Trapani et al., (2017) used a NIR spectrometer based on a discrete filter system for the measurement of the moisture, oil and sugar contents of olive fruits. NIR spectra were recorded from 1400 to 2400 nm at 19 selected wavelengths. In PLS models the r2 in calibration ranged between 0.90 and 0.93.

A substantial reduction in the number of wavelengths used, which would provide more robust models, is a possible solution, and is studied in the present work.

The RPD has been commonly used to compare the performance across different regression models by scaling the standard error of prediction (SEP) with any statistical index which represents the spread of the population, usually the standard deviation (SD). This ratio removes the effects of the range of the property to be estimated. Bellon-Maurel et al., (2010) proposed the use of the interquartile distance (IQ25-75 = Q75 – Q25) as an alternative to the SD when assumptions about normal distributions were not fulfilled. Such a ratio is called the “ratio of performance to interquartile range” (RPIQ) and was used throughout this work.

The analysis of NIR spectral data usually involves the management of hundreds of variables corresponding to the wavelengths studied, which are indeed highly correlated. In addition, the need for spectral pre-processing prior to the development of regression models increases computational requirements. The present work is a study on the feasibility of estimating oil and water contents by more simple computational methods which focus on a few wavelengths instead of the whole spectrum. The identification of the wavelengths of interest was performed by the method proposed by Roger et al., (2011) for variable selection called CovSel (Covariance Selection). CovSel aims at classifying the most useful variables of X (data matrix) in the decreasing order of interest. The most useful variable is selected at each step. Covsel presents the advantage of maximizing the covariance between X and Y (matrix of properties to be estimated) rather than the correlation. For two variables with the same correlation with Y, the one with the highest covariance is chosen. Then the data are orthogonally projected onto this selected variable which removes the information that is correlated to it. As neighboring variables in NIR spectra are highly correlated, this projection drastically decreases the variance of the variables adjacent to the selected one. Thus, the identification of the next variable in the following step will not take into account such adjacent variables. The consequence is that the variables showing high variance play a prominent role in the regression model. CovSel also deals with Y containing multiple responses and carries out the variable selection on the basis of their global covariance with all the properties to be predicted.

Roger et al., (2011) successfully implemented CovSel to data analysis, regression and discrimination. For the regression case, NIR spectra from corn samples were analyzed. The moisture, oil, protein and starch contents of the samples were taken as the Y multi-response. CovSel was applied to the calibration set and least square linear regressions were then calculated, using the variables in the order previously obtained. The optimal models for each response included 11, 12 and 13 wavelengths. The application of the models to the validation set achieved R2 values of 0.997, 0.903, 0.908, and 0.877 for each response, respectively.

The present work aims at evaluating the feasibility of the estimation of oil content (% fresh matter and % dry matter) and water content (% fresh matter) from intact olive fruits with simplified procedures using a reduced number of singular wavelengths in the devoted models.
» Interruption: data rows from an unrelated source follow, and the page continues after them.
/-! ## The harness -/

/-- 30_encoding.md R47 with `BLEND_LATENCY` = 0: whatever the caller did one step before, lines it drove or an
evaluation of the program, itself with `@` or without, the `y` of that step is what `@` stands for in the evaluation
presented next, in the first operand position, the second, or both, its coin given or drawn. (The harness is the
model's, log entry 7; a drawn coin is any value, log entry 10.) -/
def Obligations.ChainedEvaluationReadsPreviousY : Prop :=
  ∀ (s : State) (first : Cue) (e : Evaluation) (rest : List Cue), s.stages = [] →
    s.feed = first :: .present e :: rest →
    (∀ p, first = .lines p → p.dataDefined) →
    (∀ e₀, first = .present e₀ → e₀.usesPrev = true → s.prev ≠ none) →
    ∃ t u, step s = .next t ∧ step t = .next u ∧ u.feed = rest ∧
      (∀ p, first = .lines p → t.y = p.blended) ∧
      (∀ e₀ q, first = .present e₀ → (e₀.usesPrev = true → s.prev = some q) →
        t.y = blend (modeNumber e₀.mode).toNat (operandValue q e₀.a) (operandValue q e₀.b)
          (coinValue s.draws e₀.coin)) ∧
      u.y = blend (modeNumber e.mode).toNat (operandValue t.y e.a) (operandValue t.y e.b) (coinValue t.draws e.coin)

/-- 30_encoding.md R47 and 70_reset_and_hazards.md R114 with `BLEND_LATENCY` ≥ 1: while a result is still awaited, an
evaluation that uses `@` is not presented; the pipeline advances by an edge with `in_valid` = 0
(what the harness drives meanwhile is the model's choice, log entry 7). -/
def Obligations.HarnessWaitsForPreviousResult : Prop :=
  ∀ (s : State) (e : Evaluation) (rest : List Cue), s.stages ≠ [] → s.feed = .present e :: rest → e.usesPrev = true → s.inFlight ≠ 0 →
    ∃ t, step s = .next t ∧ t.feed = s.feed ∧ t.ports = s.ports.idle ∧
      t.stages.map Stage.result = none :: s.stages.dropLast.map Stage.result

/-- The newest result is never lost before the next evaluation or reset, at any `BLEND_LATENCY`: an evaluation makes
its own result the newest, and a step that neither evaluates nor resets keeps it (30_encoding.md R47, 20_memory.md
R36; the harness's notes are the model's, log entry 7). -/
def Obligations.NewestResultIsKept : Prop :=
  ∀ s t, step s = .next t →
    (evaluates t → newest t = some t.blendOut) ∧ (¬ evaluates t → ¬ resets t → newest t = newest s)

/-- Where the harness need not wait, `@` stands for the newest result (30_encoding.md R47; with `BlockInv`, which every
step keeps; the harness's notes are the model's, log entry 7). -/
def Obligations.PrevOperandIsNewestResult : Prop :=
  ∀ s, BlockInv s → s.inFlight = 0 → operandPixel s.prev .prev = newest s
end

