-- ==== Sys2Proof/Laws/Operands.lean ====
section
/-! SUPPORT. Channels, packing and the per-channel application of a formula. -/

namespace Sys2Proof.Machine

theorem toNat_append {m n : Nat} (x : BitVec m) (y : BitVec n) :
    (x ++ y).toNat = x.toNat * 2 ^ n + y.toNat := by
  rw [BitVec.toNat_append, ← Nat.shiftLeft_add_eq_or_of_lt y.isLt, Nat.shiftLeft_eq]

/-- A packed pixel as a number (20_memory.md R32). -/
theorem toNat_pix (r g b : Channel) : (pix r g b).toNat = (r.toNat * 2 ^ 8 + g.toNat) * 2 ^ 8 + b.toNat := by
  rw [pix, toNat_append, toNat_append]

theorem toNat_chan (p : Pixel) :
    (chan p .r).toNat = p.toNat / 2 ^ 16 ∧ (chan p .g).toNat = p.toNat / 2 ^ 8 % 2 ^ 8 ∧
      (chan p .b).toNat = p.toNat % 2 ^ 8 := by
  have := p.isLt
  simp only [chan, BitVec.extractLsb'_toNat, Nat.shiftRight_eq_div_pow]
  exact ⟨by omega, trivial, by omega⟩

@[simp] theorem chan_pix_r (r g b : Channel) : chan (pix r g b) .r = r := by
  have := r.isLt; have := g.isLt; have := b.isLt
  apply BitVec.eq_of_toNat_eq
  rw [(toNat_chan _).1, toNat_pix]; omega

@[simp] theorem chan_pix_g (r g b : Channel) : chan (pix r g b) .g = g := by
  have := r.isLt; have := g.isLt; have := b.isLt
  apply BitVec.eq_of_toNat_eq
  rw [(toNat_chan _).2.1, toNat_pix]; omega

@[simp] theorem chan_pix_b (r g b : Channel) : chan (pix r g b) .b = b := by
  have := r.isLt; have := g.isLt; have := b.isLt
  apply BitVec.eq_of_toNat_eq
  rw [(toNat_chan _).2.2, toNat_pix]; omega

/-- A pixel is its three channels. -/
theorem pixel_ext {p q : Pixel} (h : ∀ c, chan p c = chan q c) : p = q := by
  have hr := congrArg BitVec.toNat (h .r)
  have hg := congrArg BitVec.toNat (h .g)
  have hb := congrArg BitVec.toNat (h .b)
  simp only [chan, BitVec.extractLsb'_toNat, Nat.shiftRight_eq_div_pow] at hr hg hb
  apply BitVec.eq_of_toNat_eq
  have := p.isLt
  have := q.isLt
  omega

/-- A channel of a per-channel mode is the formula of the same channel of the operands. -/
@[simp] theorem chan_perChannel (f : Int → Int → Int) (a b : Pixel) (c : ChannelName) :
    chan (perChannel f a b) c = onChannel f (chan a c) (chan b c) := by
  cases c <;> simp [perChannel]

theorem exactValue_nonneg (x : Channel) : 0 ≤ exactValue x := by
  simp [exactValue]

theorem exactValue_le (x : Channel) : exactValue x ≤ 255 := by
  have := x.isLt; simp only [exactValue]; omega

/-- Putting a value of 0..255 into a channel drops nothing. -/
theorem toNat_toChannel {v : Int} (h0 : 0 ≤ v) (h1 : v ≤ 255) : ((toChannel v).toNat : Int) = v := by
  simp only [toChannel, BitVec.toNat_ofInt]; omega

/-- The channel a formula gives, where its value is in range. -/
theorem toNat_onChannel {f : Int → Int → Int} {x y : Channel} (h0 : 0 ≤ f (exactValue x) (exactValue y))
    (h1 : f (exactValue x) (exactValue y) ≤ 255) : ((onChannel f x y).toNat : Int) = f x.toNat y.toNat :=
  toNat_toChannel h0 h1

end Sys2Proof.Machine
end

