-- ==== Sys2Proof/Proofs/Scope.lean ====
section
/-! PROOFS. The statements of 00_scope.md: the range of the formulas, the latency every step keeps, and the packing of
a pixel. -/

namespace Sys2Proof.Proofs.Scope

open Sys2Proof.Machine

/-! ## The range of each formula (R9) -/

/-- What is kept of a 16-bit value shifted down by 8 fits a channel. -/
theorem shiftDown_eight_range {v : Int} (h0 : 0 ≤ v) (h1 : v < 65536) :
    0 ≤ shiftDown v 8 ∧ shiftDown v 8 ≤ 255 := by
  unfold shiftDown; omega

/-- The mean of two channel values fits a channel. -/
theorem shiftDown_one_range {v : Int} (h0 : 0 ≤ v) (h1 : v ≤ 510) :
    0 ≤ shiftDown v 1 ∧ shiftDown v 1 ≤ 255 := by
  unfold shiftDown; omega

/-- A value inverted in a channel stays in it. -/
theorem inverted_range {v : Int} (h : 0 ≤ v ∧ v ≤ 255) : 0 ≤ 255 - v ∧ 255 - v ≤ 255 := by
  omega

/-- The product of two values within bounds `m` and `n` is within `m * n`. -/
theorem product_range {x y m n : Int} (hx0 : 0 ≤ x) (hx : x ≤ m) (hy0 : 0 ≤ y) (hy : y ≤ n) :
    0 ≤ x * y ∧ x * y ≤ m * n :=
  ⟨mul_nonneg hx0 hy0, mul_le_mul hx hy hy0 (hx0.trans hx)⟩

/-- The product of two channel values, shifted down by 8, fits a channel. -/
theorem shiftDown_product_range {x y : Int} (hx0 : 0 ≤ x) (hx : x ≤ 255) (hy0 : 0 ≤ y) (hy : y ≤ 255) :
    0 ≤ shiftDown (x * y) 8 ∧ shiftDown (x * y) 8 ≤ 255 := by
  obtain ⟨h0, h1⟩ := product_range hx0 hx hy0 hy
  exact shiftDown_eight_range h0 (by omega)

/-- Twice the product fits as well where one factor is below 128, as in both branches of Overlay. -/
theorem shiftDown_doubled_product_range {x y : Int} (hx0 : 0 ≤ x) (hx : x ≤ 127) (hy0 : 0 ≤ y) (hy : y ≤ 255) :
    0 ≤ shiftDown (2 * x * y) 8 ∧ shiftDown (2 * x * y) 8 ≤ 255 := by
  obtain ⟨h0, h1⟩ := product_range (show 0 ≤ 2 * x by omega) (show 2 * x ≤ 254 by omega) hy0 hy
  exact shiftDown_eight_range h0 (by omega)

theorem addFormula_staysInRange : StaysInRange addFormula := by
  intro x y hx0 hx hy0 hy
  unfold addFormula; omega

theorem subtractFormula_staysInRange : StaysInRange subtractFormula := by
  intro x y hx0 hx hy0 hy
  unfold subtractFormula; omega

theorem addWrapFormula_staysInRange : StaysInRange addWrapFormula := by
  intro x y _ _ _ _
  unfold addWrapFormula; omega

theorem subtractWrapFormula_staysInRange : StaysInRange subtractWrapFormula := by
  intro x y _ _ _ _
  unfold subtractWrapFormula; omega

theorem multiplyFormula_staysInRange : StaysInRange multiplyFormula :=
  fun _ _ hx0 hx hy0 hy => shiftDown_product_range hx0 hx hy0 hy

theorem averageFormula_staysInRange : StaysInRange averageFormula :=
  fun _ _ hx0 hx hy0 hy => shiftDown_one_range (by omega) (by omega)

theorem screenFormula_staysInRange : StaysInRange screenFormula := by
  intro x y hx0 hx hy0 hy
  obtain ⟨hx0', hx'⟩ := inverted_range ⟨hx0, hx⟩
  obtain ⟨hy0', hy'⟩ := inverted_range ⟨hy0, hy⟩
  exact inverted_range (shiftDown_product_range hx0' hx' hy0' hy')
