/-- A column command goes out on the open row of bank `b` (R134, R135): for `job`, the scrub job it serves, or for the queue; a WRC for the
queue writes for its oldest entry that may write there. Nothing goes to a slice that is asleep, shows a parity alert, or is to be retired
(R178). -/
def columnIssue (ch b col : Nat) (rd : Bool) (errs : List SymErr) (job : Option ScrubJob) (s : State) : State :=
  let q := (s.chan ch).q
  let k := (s.clu (cluOf ch)).step
  match (q.bank b).row with
  | none => s
  | some r =>
    if (q.slice (dieOf b)).sr || (q.slice (dieOf b)).alert || doomed (s.chan ch).i (dieOf b) then s
    else
      let e := q.queue.find? (fun e => !(writesAt ch s b r col e).isEmpty)
      s.modSched ch (fun q => { (q.column k b col rd job) with flights := q.flights ++ [{
        due := if rd then q.clk + tCL k + 1 else q.clk + tCWL k + 1
        rd := rd, clk := q.clk, bank := b, row := r, col := col, errs := errs, job := job
        entry := if rd then none else e.map (·.id) }] })

/-- The effect of a column command (R107, R135, R137, R167): the data of an RDC are taken, the granules of a WRC are written. What a unit to be
retired delivers is discarded (R179). -/
def landOne (ch : Nat) (s : State) (f : Flight) : State :=
  let s := s.modSched ch (fun q => { q with flights := q.flights.erase f })
  if doomed (s.chan ch).i (dieOf f.bank) then s
  else match f.job with
    | some j => scrubLand ch j f.errs s
    | none =>
      if f.rd then
        (List.range 2).foldl (fun s h => match livesAt s ch f.bank f.row (2 * f.col + h) with
          | some g => leaveQueue ch (settleOn ch g (serveGran ch (g / 2) (g % 2) (errsOf h f.errs) s))
          | none => s) s
      else match (s.chan ch).q.queue.find? (fun e => some e.id = f.entry) with
        | none => s
        | some e =>
          let w := (writesAt ch s f.bank f.row f.col e).foldl (fun (a : State × Entry) g => writePart ch a.2 g a.1) (s, e)
          leaveQueue ch (settleChunk ch e.chunk (w.1.modSched ch (fun q => q.put w.2)))

/-- The column commands whose clock has come have their effect, the oldest first. -/
def land (ch : Nat) (s : State) : State :=
  let q := (s.chan ch).q
  (q.flights.filter (fun f => f.due ≤ q.clk)).foldl (landOne ch) s

/-- Every column command in flight has its effect. -/
def landAll (ch : Nat) (s : State) : State :=
  land ch (s.modSched ch (fun q => { q with clk := maxOf (q.clk :: q.flights.map (·.due)) }))

/-! ### Parity alerts -/

def DramCmd.code : DramCmd → Nat
  | .act => 0 | .pre => 1 | .prea => 2 | .refpb => 3 | .rfmt => 4 | .sre => 5 | .srx => 6 | .pclr => 7
  | .mrr => 8 | .rdc => 9 | .wrc => 10

def DramCmd.isCol : DramCmd → Bool
  | .rdc | .wrc => true
  | _ => false

/-- The command TSVs of a slice that a storm implicates are suspected (R160, R174): TSV numbers 280 + n stand for command
TSV n. -/
def cmdSuspects : List Nat := (List.range 36).map (280 + ·)

/-- The erroneous command of an alert of die `d` (R159): the one issued to it ALERT_LAT clocks before; where the alert's row comes earlier than
that clock, the oldest whose alert is still to come. -/
def erroneous (lat : Nat) (q : Sched) (d : Nat) : Option Issued :=
  let mine := q.retry.filter (fun c => c.die = d)
  (mine.find? (fun c => c.clk + lat = q.clk)).or (mine.find? (fun c => q.clk < c.clk + lat))
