-- ==== Sys2Proof/Machine/Keeper.lean ====
section
/-! DEFINITION. Keeper: its mailboxes' responses, its SRAM, the watchdog, Keeper-only reset and patches (R300 to R317, R331). -/

namespace Sys2Proof.Machine

def State.modKpr (s : State) (f : Kpr → Kpr) : State := { s with kpr := f s.kpr }
def State.modLl (s : State) (f : Ll → Ll) : State := { s with ll := f s.ll }

/-! ### Responses -/

/-- The vector of a mailbox (R294, R313). -/
def mbVector (m : Nat) : Nat := if m = 4 then 3 else 2

/-- The response of mailbox `m` (R312, R313, R317, R343): STATUS and the response words; the record COMMAND_DONE. -/
def respond (m status : Nat) (data : List Word32) (superseded : Bool) (s : State) : State :=
  let x := s.mbx m
  let d := (List.range data.length).foldl (fun t i => tset t i (data.getD i 0)) x.data
  let s := s.modMbx m (fun x => { x with
    st := .done, len := BitVec.ofNat 6 data.length, status := BitVec.ofNat 8 status, superseded := superseded
    seq := x.seq + 1, effTick := BitVec.ofNat 32 s.day.tick, data := d, wait := none })
  let s := msi (mbVector m) s
  emit { unit := 0x0A, inst := 1, cls := .c0, payload := .value (BitVec.ofNat 96 (x.cmd.toNat + x.tag.toNat * 2 ^ 16
    + m * 2 ^ 24 + status * 2 ^ 32)) } s

/-- A mailbox in BUSY is dropped by a reset of cause `c`, but for the one whose patch the reset starts (R306, R309, R313). -/
def dropMbx (c : KCause) (s : State) (m : Nat) : State :=
  if (s.mbx m).st = .busy ∧ (c ≠ .patch ∨ (s.mbx m).wait ≠ some .patch) then
    msi (mbVector m) (s.modMbx m (fun x => { x with st := .dropped, seq := x.seq + 1, wait := none }))
  else s

/-! ### Keeper-only reset -/

/-- Keeper's domains are on. -/
def keeperOn (s : State) : Bool := s.domOn 0 && s.domOn 1

/-- A Keeper-only reset begins in the current tick (R305, R306, R307). -/
def keeperReset (c : KCause) (inj : Bool) (s : State) : State :=
  if !keeperOn s then s
  else
    let esc := s.kpr.handling && (c = .watchdog || (c = .sramUe && !inj))
    let up := s.kpr.st = .run
    let s := if esc then raise 29 0 .c3 0 s else s
    let s := s.modKpr (fun k => { k with
      st := .reset, cause := c, injected := if c = .sramUe then inj else k.injected
      rstCnt := satInc k.rstCnt, rstTick := s.day.tick, resetDue := none
      rst := if esc then (k.rst.raise 0).raise 1 else k.rst.raise 0
      staged := k.staged.map (fun (y : Staged) => { y with dropped := true }) })
    let s := { s with ready := s.ready &&& ~~~0x2000#16 }
    let s := if up then msi 4 s else s
    let s := (List.range 5).foldl (dropMbx c) s
    let s := s.modFlt (fun f => { f with driveHeld := false })
    let s := if s.ll.burn.isSome then { s.takeFree.takeFree with ll := s.ll.cutBurn (Config.freeWord s.free) (Config.freeWord (s.free + 1)) } else s
    let s := { s with wch := { s.wch with tsvTest := none } }
    (List.range 8).foldl (fun s k => s.modClu k (fun u =>
      if u.stage = .up ∨ u.stage = .failed then u else { u with stage := .off, stageTicks := 0, stageEnded := false })) s

/-! ### SRAM -/

/-- Words that the remap table of a macro holds (R302). -/
def Kpr.remapOf (k : Kpr) (m : Nat) : List Nat := tget [] k.remap m

/-- The word goes to a free entry of its macro's table (R302, R303). -/
def Kpr.doRemap (m w : Nat) (k : Kpr) : Kpr :=
  let t := k.remapOf m
  let k := { k with suspect := k.suspect.filter (· ≠ (m, w)) }
  if t.contains w then k
  else if t.length < 8 then
    { k with remap := tset k.remap m (t ++ [w]), remapFull := if t.length = 7 then k.remapFull ||| (1#16 <<< m) else k.remapFull }
  else k

/-- DETAIL of the SRAM sources (R356). -/
def sramDetail (m w : Nat) : BitVec 64 := BitVec.ofNat 64 (m + w * 16)

/-- One word of macro `m` is read by the core or the scrubber (R302, R303). -/
def sramRead (m w : Nat) (e : Sys2Proof.MacroErr) (inj : Bool) (s : State) : State :=
  match e with
  | .clean => s.modKpr (fun k => { k with suspect := k.suspect.filter (· ≠ (m, w)) })
  | .ce =>
    let s := s.modKpr (fun k =>
      let k := { k with sramCe := satInc k.sramCe, lastMacro := BitVec.ofNat 4 m }
      if inj then k
      else if k.suspect.contains (m, w) then k.doRemap m w
      else { k with suspect := k.suspect ++ [(m, w)] })
    raiseInj 26 m .c1 (sramDetail m w) inj s
  | .ue =>
    let s := s.modKpr (fun k =>
      let k := { k with sramUe := satInc k.sramUe, lastMacro := BitVec.ofNat 4 m }
      if inj then k else k.doRemap m w)
    let s := if inj then s.modFlt (fun f => { f with inj := none }) else s
    keeperReset .sramUe inj (raiseInj 27 m .c2 (sramDetail m w) inj s)

/-- The scrubber reads word `w` of macro `m` (R301); its first read of a tick takes an armed injection (R375). -/
def scrubRead (w : Nat) (errs : List Sys2Proof.MacroErr) (s : State) (m : Nat) : State :=
  let e := errs.getD m .clean
  match injArmed s 1 m with
  | none => sramRead m w e false s
  | some i =>
    if s.kpr.scrubbed ≠ 1 ∨ s.day.tick ≤ i.decided ∨ e ≠ .clean then sramRead m w e false s
    else sramRead m w (if i.two then .ue else .ce) true (injUse s)

/-- The scrubber reads word `w` of every macro (R301): the next in ascending order, at most eight in a tick. -/
def sramScrub (w : Nat) (errs : List Sys2Proof.MacroErr) (s : State) : State :=
  if s.domOn 1 && w = s.kpr.scrub && s.kpr.scrubbed < 8 then
    (List.range 16).foldl (scrubRead w errs) (s.modKpr (fun k => { k with scrub := (w + 1) % 4096, scrubbed := k.scrubbed + 1 }))
  else s

/-- The reads of the tick that no command named find no error (R301).
DESIGN CHOICE, log entry 70. -/
def sramScrubRest (s : State) : State :=
  ((List.range (8 - s.kpr.scrubbed)).foldl (fun s _ => sramScrub s.kpr.scrub [] s) s).modKpr (fun k => { k with scrubbed := 0 })

def execSramScrubRead (w : BitVec 12) (errs : List Sys2Proof.MacroErr) (s : State) : Host.Outcome State Fault Refusal :=
  .next (settle s (sramScrub w.toNat errs s))
def execKeeperCoreSramRead (m : Fin 16) (w : BitVec 12) (e : Sys2Proof.MacroErr) (s : State) : Host.Outcome State Fault Refusal :=
  .next (if keeperOn s && s.kpr.st ≠ .reset then settle s (sramRead m.val w.toNat e false s) else s)

/-! ### Watchdog -/

/-- The period of R304 that applies has run out.
DEDUCED, log entry 17. -/
def watchdogDue (s : State) : Bool :=
  keeperOn s && s.ll.wdEn &&
    (if s.kpr.st = .run then s.kpr.served + 4096 ≤ s.day.tick else s.kpr.served + 8192 ≤ s.day.tick)

/-- A watchdog failure (R304, R305): the reset, its C2 event, and lightship cause 4 where the last one is less than 488,282 ticks
ago. -/
def watchdog (s : State) : State :=
  if !watchdogDue s then s
  else
    let again := s.kpr.wdAny && s.day.tick ≤ s.kpr.wdLast + 488282
    let s := keeperReset .watchdog false s
    let s := s.modKpr (fun k => { k with wdAny := true, wdLast := s.day.tick, served := s.day.tick })
    raiseLs 28 0 .c2 2 false (if again then 4 else 0) s

def execWatchdog (s : State) : Host.Outcome State Fault Refusal := .next (settle s (watchdog s))

/-- Cause 4 clears (R304): STATE has read RUN for 488,282 consecutive ticks. -/
def execLightshipCause4Clear (s : State) : Host.Outcome State Fault Refusal :=
  .next (if s.kpr.st = .run ∧ s.kpr.runFrom + 488282 ≤ s.day.tick then { s with ls := { s.ls with c4 := false } } else s)

/-! ### Patches -/

/-- The fields of a patch image (R308). -/
structure Patch where
  keyId : Nat
  lcMask : Nat
  version : Nat
  length : Nat
  romId : Nat
  wellFormed : Bool

/-- The header of an image (R308). -/
def Patch.of (b : List (BitVec 8)) : Patch :=
  let f := fun (o n : Nat) => leNat ((b.drop o).take n)
  { keyId := f 6 1, lcMask := f 7 1, version := f 0x0C 2, length := f 0x10 4, romId := f 8 4
    wellFormed := f 0 4 = 0x50424C42 && f 4 2 = 1 && f 0x0E 2 = 0 && ((b.drop 0x14).take 44).all (· = 0) && f 6 1 < 4 && f 7 1 < 8
      && f 0x0C 2 ≠ 0 && f 8 4 / 65536 = 0 && f 0x10 4 % 64 = 0 && 64 ≤ f 0x10 4 && f 0x10 4 ≤ 131072 }

/-- The granules of an image, read with their consequences; `none` where one is poisoned, uncorrectable or cannot be read. -/
def readImage (a n : Nat) (s : State) : State × Option (List (BitVec 8)) :=
  (blocksOf 64 a n).foldl (fun (acc : State × Option (List (BitVec 8))) g =>
    match acc.2 with
    | none => acc
    | some b =>
      if retiredAt acc.1 (64 * g) || !acc.1.cluReady (cluOf (chanOf (64 * g))) then (acc.1, none)
      else
        let r := peekGran {} g acc.1
        match r.2 with
        | .data d => (r.1, some (b ++ d))
        | _ => (r.1, none)) (s, some [])

/-- Check 6 of R309.
DESIGN CHOICE, log entry 27. -/
def patchAuth (s : State) (p : Patch) (b : List (BitVec 8)) : Bool :=
  !s.ll.keyRevoked p.keyId && s.ll.minVersion ≤ p.version &&
    Config.sigValid p.keyId (b.take (0x40 + p.length)) ((b.drop (0x40 + p.length)).take 96)

/-- Keeper's place for the image in its scratch area, above the ASID table (R50, R255, R309). -/
def patchBase (s : State) : Nat :=
  (if s.tenderPart then 0x17FA080000 else 0x17FC080000) + 64 * (Config.patchPlace 0 % 2 ^ 19)

/-- The status of checks 5 and 6 on the image at `a`, with its bytes (R309, R311). -/
def patchVerify (a : Nat) (s : State) : State × Nat × List (BitVec 8) :=
  let h := readImage a 64 s
  match h.2 with
  | none => (h.1, 9, [])
  | some hb =>
    let p := Patch.of hb
    let r := readImage a (p.length + 160) h.1
    match r.2 with
    | none => (r.1, 9, [])
    | some b => (r.1, if patchAuth r.1 p b then 0 else 8, b)

/-! ### RUN -/

/-- Keeper's restart ends: the patch is verified again (R311) and STATE becomes RUN (R306). -/
def keeperRun (s : State) : State :=
  if !keeperOn s || (s.kpr.st ≠ .boot && s.kpr.st ≠ .verify) || s.ll.bootHold then s
  else
    let v : State × Nat := if s.kpr.patchActive then (let r := patchVerify s.kpr.patchAddr s; (r.1, r.2.1)) else (s, 0)
    let s := v.1
    let lost := s.kpr.patchActive && v.2 ≠ 0
    let s := s.modKpr (fun k => { k with
      st := .run, runFrom := s.day.tick, served := s.day.tick
      patchActive := k.patchActive && !lost, patchLost := k.patchLost || lost, patchVersion := if lost then 0 else k.patchVersion
      keyId := if lost then 0 else k.keyId })
    let s := { s with ready := s.ready ||| 0x2000#16 }
    let s := if s.kpr.cause = .none_ then s
      else emit { unit := 0x0A, inst := 0, cls := if s.kpr.cause = .manager ∨ s.kpr.cause = .patch then .c0 else .c2
                  payload := .value (BitVec.ofNat 96 s.kpr.cause.code) } s
    let s := if lost then emit { unit := 0x0A, inst := 2, cls := .c2, payload := .value 0 } s else s
    let s := (List.range 5).foldl (fun s m =>
      if (s.mbx m).wait = some .patch then
        (if lost then respond m v.2 [0] false s else respond m 0 [fld s.kpr.patchVersion.toNat 0] false s)
      else s) s
    if s.flt.c3 then foghornRule s else s.modFlt (fun f => { f with drive := false })

def execKeeperRun (s : State) : Host.Outcome State Fault Refusal := .next (settle s (keeperRun s))

end Sys2Proof.Machine
end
For assuring robustness in the development of estimation models, it is a major requirement that most of the expected sample variability is taken into account. In the present work, the main criterion for achieving maximum variability in oil and water content and spectral data was based on the different photosynthetic capacities derived from differences in the quantity of intercepted radiation by the foliar surface according to position in the tree and to hedgerow orientation. Such differences involve a variation in flowering, fruit number, fruit size, ripening, synthesis and accumulation of oil in the fruit (Gómez-del-Campo et al., 2009; Connor et al., 2009). In order to enhance the variability, another main source was included, such as geographical location of orchards.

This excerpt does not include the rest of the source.